Les bénéfices apportés par ces animaux ne sont jamais pris en compte dans la balance. Ainsi, le renard qui rend service à l’agriculture – chaque renard consomme des milliers de petits rongeurs chaque année - est pourtant classé ESOD sur la quasi-totalité du territoire français.
Enfin, rien ne démontre que ces destructions massives auraient un quelconque impact sur la quantité de dégâts. Au contraire, une étude récente conclut que la destruction de millions d’animaux sauvages (dont un million de renards et trois millions de corvidés) ne réduit pas les dommages économiques qui leur sont attribués. Ces destructions ne régulent pas non plus les populations animales concernées, et représentent un coût économique huit fois plus élevé que les déclarations de dégâts imputés à ces espèces.
Parmi ces aberrations, la reconduction de la belette comme ESOD est un cas d’école : ce petit mustélidé (20 cm, à peine 100 grammes), incapable de commettre des dégâts sérieux, n’est classée que dans un seul département, celui du président de la Fédération Nationale des Chasseurs !

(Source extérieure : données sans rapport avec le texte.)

-- ==== Sys2Proof/Certificates/Slice0/Obligations.lean ====
section
/-! DEFINITION. The statements for the provers.  Each docstring names the rules it formalises; where a clause is the
model's own choice it names the log entry. -/

open Sys2Proof Sys2Proof.Machine

/-- A step runs the command at the front of the queue with the rest of the queue, and every command completes: it ends
in no fault and no refusal.  On an empty queue the block idles, but for the clock: the REFCLK edge counter moves on by one
edge while it runs, up to the last edge before the next release (R446), an arbitration of the power controller ends
(R473), and start-up's steps 1 and 2, which show in STAGE, pass by time (R99, R111).  The queue, its tick and a command
standing for its edge are the model's own: log 1. -/
def Obligations.StepRunsFrontCommand : Prop :=
  (∀ (c : Instr) (r : List Instr) (s : State), step { s with pending := c :: r } = exec c { s with pending := r }) ∧
  (∀ (c : Instr) (s : State), ∃ t, exec c s = .next t) ∧
  (∀ s : State, s.pending = [] → Stage.straps ≤ s.dev.stage ∨ s.held = true →
    s.dev.chrRuns = false ∨ s.dev.cnt.edge % 64 = 63 →
    step s = .next { s with dev := { s.dev with pwr := { s.dev.pwr with arb := [] } } }) ∧
  (∀ s : State, s.pending = [] → Stage.straps ≤ s.dev.stage ∨ s.held = true → s.dev.chrRuns = true → s.dev.cnt.edge % 64 ≠ 63 →
    ∃ d, step s = .next { s with dev := d } ∧ d.cnt.edge = s.dev.cnt.edge + 1 ∧
      d = { s.dev with pwr := { s.dev.pwr with arb := [] }, cnt := { s.dev.cnt with edge := d.cnt.edge, bus := d.cnt.bus } } ∧
      d.cnt.bus = s.dev.cnt.bus ++ (if watchesRefclk s.dev then [(s.dev.cnt.edge + 1, 3, 1)] else [])) ∧
  ∀ s : State, s.pending = [] → s.dev.stage < Stage.straps → s.held = false →
    ∃ d, step s = .next { s with dev := d } ∧ d.stage = s.dev.stage + 1 ∧
      d = { s.dev with regs := d.regs, cnt := d.cnt, pwr := { s.dev.pwr with arb := [] } } ∧ RegsKept s d [Reg.GLB_BOOT_STAT]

Comme l’a souligné un rapport de l’Inspection Générale de l’Environnement en 2024, la réglementation ESOD est une spécificité française et n’a pas d’équivalent chez nos voisins, qui privilégient l’indemnisation à la destruction. Elle est inadaptée, coûteuse et inefficace, en ce qu’elle repose quasi-exclusivement sur la destruction et que celle-ci est autorisée de manière beaucoup trop large, préventive et sans corrélation directe avec les dégâts.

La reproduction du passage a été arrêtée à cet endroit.